Com um grito de raiva Rorik se ergueu e chutou a espada pela beirada do platô. Ele acompanhou sua queda com desgosto, seguindo o rastro deixado por seu brilho, até vê-la desaparecer ao atingir uma nuvem. Então a velha afugentou as jovens com um grito ainda mais alto. Quando se virou outra vez, Rorik estava em cima dela.
- Veja o que me fez fazer! - tinha agarrado o pulso da velha com a mão boa e gritava rente a seu rosto. - Terei minha resposta agora?
- Você ousa pôr as mãos em uma vidente? - disse ela em tom ofendido. - Saiba seu lugar, garoto!
A velha soltou o pulso com um movimento rápido e tocou no ferimento de Rorik com a ponta do dedo indicador. Rorik gritou de dor e caiu de joelhos. Rindo, a velha mantinha o dedo na ferida.
- Você não passa de um garotinho vaidoso e orgulhoso que não sabe seu lugar! - deu uma risada. - Como diminuiu o padrão de seleção dos divinos!
Ela gargalhou mais uma vez e subitamente tirou o dedo da ferida. Rorik caiu de lado, levando a mão ao ferimento. Nunca sentira tanto frio.
- Não que alguma vez tenha sido muito alto...
A velha se afastou e deixou Rorik agoniando no chão.
- Bom, venha se ainda estiver vivo. Nenhuma vidente jamais negou conhecimento, mesmo que seja para um rapazinho burro como você. Corajoso, sem dúvida, mas burro.
Rorik se levantou com alguma dificuldade, amaldiçoando a própria estupidez, então seguiu a velha. Ela o conduziu por uma escada escavada na pedra, depois por um caminho que dava uma volta em torno de um penhasco, e finalmente por outra escada que levava ao topo do mesmo penhasco, onde se erguia o templo que Rorik vira antes. Era quente lá em cima e o ar tinha um cheiro agradável.
A velha notou a curiosidade do rapaz e sorriu.
- Isso que você está vendo é magia, Guardião, não um daqueles truques que os divinos usam para se exibir. O que nós usamos vem da terra e volta para a terra, sem nenhum acordo, preço ou sacrifício. Tudo que é natural vem de graça. Tente se lembrar disso.

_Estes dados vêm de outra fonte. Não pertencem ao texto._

/-- Rows of the object tables, part 8. -/
def objects8 : List Obj := [
  ⟨0x2010, 0x01, 1, .u32, .ro, false, [], 1, 0, 0, 0⟩ /- ERR_LOG_NEWEST -/,
  ⟨0x2010, 0x02, 1, .u32, .rw, false, [], 1, 0, 0, 0⟩ /- ERR_LOG_READ_SEQ -/,
  ⟨0x2010, 0x03, 1, .domain, .ro, false, [(32, 32)], 1, 0, 0, 0⟩ /- ERR_LOG_ENTRY -/,
  ⟨0x2010, 0x04, 1, .u32, .rw, false, [(0, 0)], 1, 0, 0, 0⟩ /- ERR_LOG_LOST -/,
  ⟨0x2010, 0x05, 1, .u32, .rw, false, [(0, 0)], 1, 0, 0, 0⟩ /- ERR_CORRECTED -/,
  ⟨0x2010, 0x06, 1, .u32, .rw, false, [(0, 0)], 1, 0, 0, 0⟩ /- ERR_CONTAINED -/,
  ⟨0x2010, 0x07, 1, .u32, .rw, false, [(0, 0)], 1, 0, 0, 0⟩ /- ERR_FATAL -/,
  ⟨0x2010, 0x08, 1, .u8, .rw, false, [(0, 63), (255, 255)], 1, 0, 255, 0⟩ /- ERR_VECTOR_CORRECTED -/,
  ⟨0x2010, 0x09, 1, .u8, .rw, false, [(0, 63), (255, 255)], 1, 0, 255, 0⟩ /- ERR_VECTOR_CONTAINED -/,
  ⟨0x2010, 0x0A, 1, .u8, .rw, false, [(0, 63), (255, 255)], 1, 0, 255, 0⟩ /- ERR_VECTOR_FATAL -/,
  ⟨0x2010, 0x0B, 1, .u32, .rw, false, [(100, 1000000)], 1, 0, 1000, 0⟩ /- ERR_CORRECTED_HOLDOFF -/,
  ⟨0x2010, 0x0C, 1, .u32, .rw, false, [(0, 0)], 1, 0, 0, 0⟩ /- RESIDUE_MISMATCHES -/,
  ⟨0x2010, 0x0D, 1, .u32, .rw, false, [(0, 0)], 1, 0, 0, 0⟩ /- LINK_RETRIES -/,
  ⟨0x2010, 0x0E, 1, .u32, .rw, false, [(0, 0)], 1, 0, 0, 0⟩ /- LINK_POISONED -/,
  ⟨0x2012, 0x01, 1, .bool, .rw, true, [(0, 1)], 1, 0, 1, 0⟩ /- FENCE_POLICY_ENABLE -/,
  ⟨0x2012, 0x02, 1, .u32, .rw, true, [(10, 60000)], 1, 0, 1000, 0⟩ /- FENCE_WINDOW -/,
  ⟨0x2012, 0x03, 1, .u8, .rw, true, [(1, 255)], 1, 0, 2, 0⟩ /- FENCE_RESIDUE_K -/,
  ⟨0x2012, 0x04, 1, .u8, .rw, true, [(1, 255)], 1, 0, 1, 0⟩ /- FENCE_UE_K -/,
  ⟨0x2012, 0x05, 1, .u32, .rw, true, [(1, 65535)], 1, 0, 256, 0⟩ /- FENCE_CORRECTED_RATE -/,
  ⟨0x2012, 0x06, 1, .u8, .rw, true, [(1, 255)], 1, 0, 1, 0⟩ /- FENCE_LINK_K -/,
  ⟨0x2012, 0x07, 1, .u32, .rw, false, [(0, 0)], 1, 0, 0, 0⟩ /- FENCE_POLICY_FENCES -/,
  ⟨0x2520, 0x0B, 32, .u32, .rw, false, [(0, 0)], 1, 0, 0, 0⟩ /- GAFFER_RESIDUE_MISMATCHES -/,
  ⟨0x2520, 0x0C, 32, .u32, .rw, false, [(0, 0)], 1, 0, 0, 0⟩ /- SPAD_CORRECTED -/,
  ⟨0x2520, 0x0D, 32, .u32, .rw, false, [(0, 0)], 1, 0, 0, 0⟩ /- SPAD_UNCORRECTABLE -/,
  ⟨0x2A20, 0x01, 1, .u16, .rw, true, [(0, 0), (1, 168)], 1, 0, 24, 0⟩ /- DDR_SCRUB_PERIOD -/,
  ⟨0x2A20, 0x02, 1, .u32, .rw, false, [(0, 0)], 1, 0, 0, 0⟩ /- DDR_SCRUB_PASSES -/,
  ⟨0x2A20, 0x03, 1, .bool, .rw, true, [(0, 1)], 1, 0, 1, 0⟩ /- DDR_MARK_AUTO -/,
  ⟨0x2A20, 0x04, 1, .u16, .rw, true, [(1, 65535)], 1, 0, 16, 0⟩ /- DDR_MARK_THRESHOLD -/,
  ⟨0x2A20, 0x05, 1, .u32, .rw, true, [(1, 604800)], 1, 0, 3600, 0⟩ /- DDR_MARK_WINDOW -/,
  ⟨0x2A20, 0x06, 1, .u64, .wo, false, [], 1, 0, 0, 0⟩ /- DDR_RETIRE -/,
  ⟨0x2A20, 0x07, 1, .u64, .wo, false, [], 1, 0, 0, 0⟩ /- DDR_UNRETIRE -/,
  ⟨0x2A20, 0x08, 1, .domain, .ro, false, [(0, 2048)], 1, 0, 0, 0⟩ /- DDR_RETIRED_LIST -/,
  ⟨0x2A20, 0x09, 1, .bool, .ro, false, [(0, 1)], 1, 0, 0, 0⟩ /- DDR_DRIVE_DAMAGED -/,
  ⟨0x2A28, 0x01, 8, .u16, .rw, true, [], 1, 0, 65535, 0⟩ /- SC_MARKED -/,
  ⟨0x2A28, 0x02, 8, .u32, .rw, false, [(0, 0)], 1, 0, 0, 0⟩ /- SC_CORRECTED_BURSTS -/,
  ⟨0x2A28, 0x03, 8, .u32, .rw, false, [(0, 0)], 1, 0, 0, 0⟩ /- SC_MARKED_BURSTS -/,
  ⟨0x2A28, 0x04, 8, .u32, .rw, false, [(0, 0)], 1, 0, 0, 0⟩ /- SC_UNCORRECTABLE -/,
  ⟨0x2A28, 0x05, 8, .u32, .rw, false, [(0, 0)], 1, 0, 0, 0⟩ /- SC_ADDRESS_ERRORS -/,
  ⟨0x2A28, 0x06, 8, .u32, .rw, false, [(0, 0)], 1, 0, 0, 0⟩ /- SC_POISON_READS -/,
  ⟨0x2A28, 0x07, 8, .domain, .ro, false, [(20, 20)], 1, 0, 0, 0⟩ /- SC_CANDIDATES -/]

Rorik seguiu a velha até a entrada do templo, onde havia uma bacia e uma ânfora sobre uma mesa de pedra rodeada por flores, e foi para lá que os dois se dirigiram. As outras mulheres observavam da entrada do templo.

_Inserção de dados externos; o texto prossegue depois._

/-- A mismatch of gaffer g with the residue observed (R356, R374): counted, logged, and the item's status with the entry's number. -/
def State.residueMismatch (s : State) (i : Item) (g kind detail residue : Nat) : State × Finish :=
  let s := (s.bump Regs.residueMismatches).bump (Regs.gafferResidueMismatches g)
  let s := s.setGaffer g { s.gaffer g with residueTimes := s.now :: (s.gaffer g).residueTimes }
  let (s, k) := s.logEvent { severity := .contained, source := 1, inst := g, kind := kind, detail := detail, ring := some i.ring,
                             sub := residue % 127 }
  (s, ⟨5, 0, k⟩)

/-- A fault that can strike inside a tile or an operation: how many it lets go by, its gaffer, its row, its column or lane over the
whole unit, and its change. -/
structure Hit where
  turn : Nat
  gaffer : Nat
  row : Nat
  col : Nat
  error : Int
  deriving DecidableEq, Repr

/-- The faults of a unit's gaffers that `fault` reads, lowest column first. -/
def State.unitHits (s : State) (u : CUnit) (fault : Gaffer → Option Strike) : List Hit :=
  (unitGaffers u).zipIdx.filterMap (fun g => (fault (s.gaffer g.1)).map (fun f => ⟨f.turn, g.1, f.row, 64 * g.2 + f.place % 64, f.error⟩))

/-- A fault once its place has been used: it has struck, or it lets one tile or operation fewer go by. -/
def Strike.used (f : Option Strike) : Option Strike :=
  f.bind (fun f => if f.turn = 0 then none else some { f with turn := f.turn - 1 })

/-- An accumulator with what the faults at its place do to it. -/
def bendAt (hits : List Hit) (row col : Nat) (x : Acc) : Acc :=
  hits.foldl (fun x h => if h.row = row ∧ h.col = col then x.bent h.error else x) x

/-- The check at the end of an output tile of mt rows and nt columns (R356): a fault in it shows unless its change is a multiple of 127
(R357). `at_` gives the accumulator of a place with the residue predicted for it; what escapes is answered. -/
def State.arrayCheck (s : State) (u : CUnit) (i : Item) (mt nt : Nat) (at_ : Nat → Nat → Watched) : State × Except Finish (List Hit) :=
  let here := (s.unitHits u Gaffer.arrayFault).filter (fun h => decide (h.row < mt) && decide (h.col < nt))
  let s := here.foldl (fun s h => s.setGaffer h.gaffer { s.gaffer h.gaffer with arrayFault := Strike.used (s.gaffer h.gaffer).arrayFault }) s
  let hits := here.filter (fun h => h.turn == 0)
  let seen (h : Hit) : Nat := (bendAt hits h.row h.col (at_ h.row h.col).acc).res
  match hits.find? (fun h => decide (seen h ≠ (at_ h.row h.col).res)) with
  | some h =>
    let (s, f) := s.residueMismatch i h.gaffer 11 h.col (seen h)
    (s, .error f)
  | none => (s, .ok hits)

/-- The checks of the output tiles of `most` columns that make up mt rows and nt columns; the hits have their columns over all. -/
def State.arrayChecks (s : State) (u : CUnit) (i : Item) (most mt nt : Nat) (at_ : Nat → Nat → Watched) :
    State × Except Finish (List Hit) :=
  (List.range (ceilDiv nt most)).foldl (fun acc k =>
    match acc with
    | (s, .error f) => (s, .error f)
    | (s, .ok hits) =>
      match s.arrayCheck u i mt (min most (nt - k * most)) (fun m n => at_ m (k * most + n)) with
      | (s, .error f) => (s, .error f)
      | (s, .ok more) => (s, .ok (hits ++ more.map (fun h => { h with col := k * most + h.col })))) (s, .ok [])

/-- The check at the end of a covered vector operation over lanes (R354–R356): its results as FP32 patterns, with what escaped. -/
def State.vectorCheck (s : State) (u : CUnit) (i : Item) (index : Nat) (xs : List Exact) : State × Except Finish (List Nat) :=
  let here := (s.unitHits u Gaffer.vectorFault).filter (fun h => decide (h.col < xs.length))
  let s := here.foldl (fun s h => s.setGaffer h.gaffer { s.gaffer h.gaffer with vectorFault := Strike.used (s.gaffer h.gaffer).vectorFault }) s
  let hits := here.filter (fun h => h.turn == 0)
  let ys := xs.zipIdx.map (fun x => hits.foldl (fun (y : Exact) h => if h.col = x.2 then y.bent h.error else y) x.1)
  match hits.findSome? (fun h => (ys[h.col]?.bind Exact.mismatch).map (fun r => (h, r))) with
  | some (h, r) =>
    let (s, f) := s.residueMismatch i h.gaffer 12 index r
    (s, .error f)
  | none => (s, .ok (ys.map Exact.round))

/-- The checks of one covered operation after another. -/
def State.vectorRows (s : State) (u : CUnit) (i : Item) : List (List Exact) → State × Except Finish (List (List Nat))
  | [] => (s, .ok [])
  | r :: t =>
    match s.vectorCheck u i 0 r with
    | (s, .error f) => (s, .error f)
    | (s, .ok ys) =>
      match s.vectorRows u i t with
      | (s, .error f) => (s, .error f)
      | (s, .ok l) => (s, .ok (ys :: l))

/-- The first level of the tree of R211: each lane of the lower half beside its partner. -/
def firstLevel (t : List Nat) : List Exact := List.zipWith exactAdd (t.take (t.length / 2)) (t.drop (t.length / 2))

- Não se preocupe com elas, Guardião, venha.
- Por que você me chama de Guardião?
- Porque é o que você é, não? Ou se é uma coisa ou se não é, mesmo que ainda não se tenha tornado, ou por algum motivo tenha deixado de ser.
A velha falava enquanto enchia a bacia com a água cristalina da ânfora. Ela se posicionou do outro lado da mesa e fez sinal para Rorik se aproximar.
- Agora se aproxime.
Hesitando, Rorik obedeceu. Ele olhou dentro da bacia e só enxergou o próprio reflexo na água.
- Esvazie a mente e me faça uma das duas perguntas que realmente deseja saber a resposta. Mas tenha cuidado! Porque uma representa a morte e a outra representa a vida.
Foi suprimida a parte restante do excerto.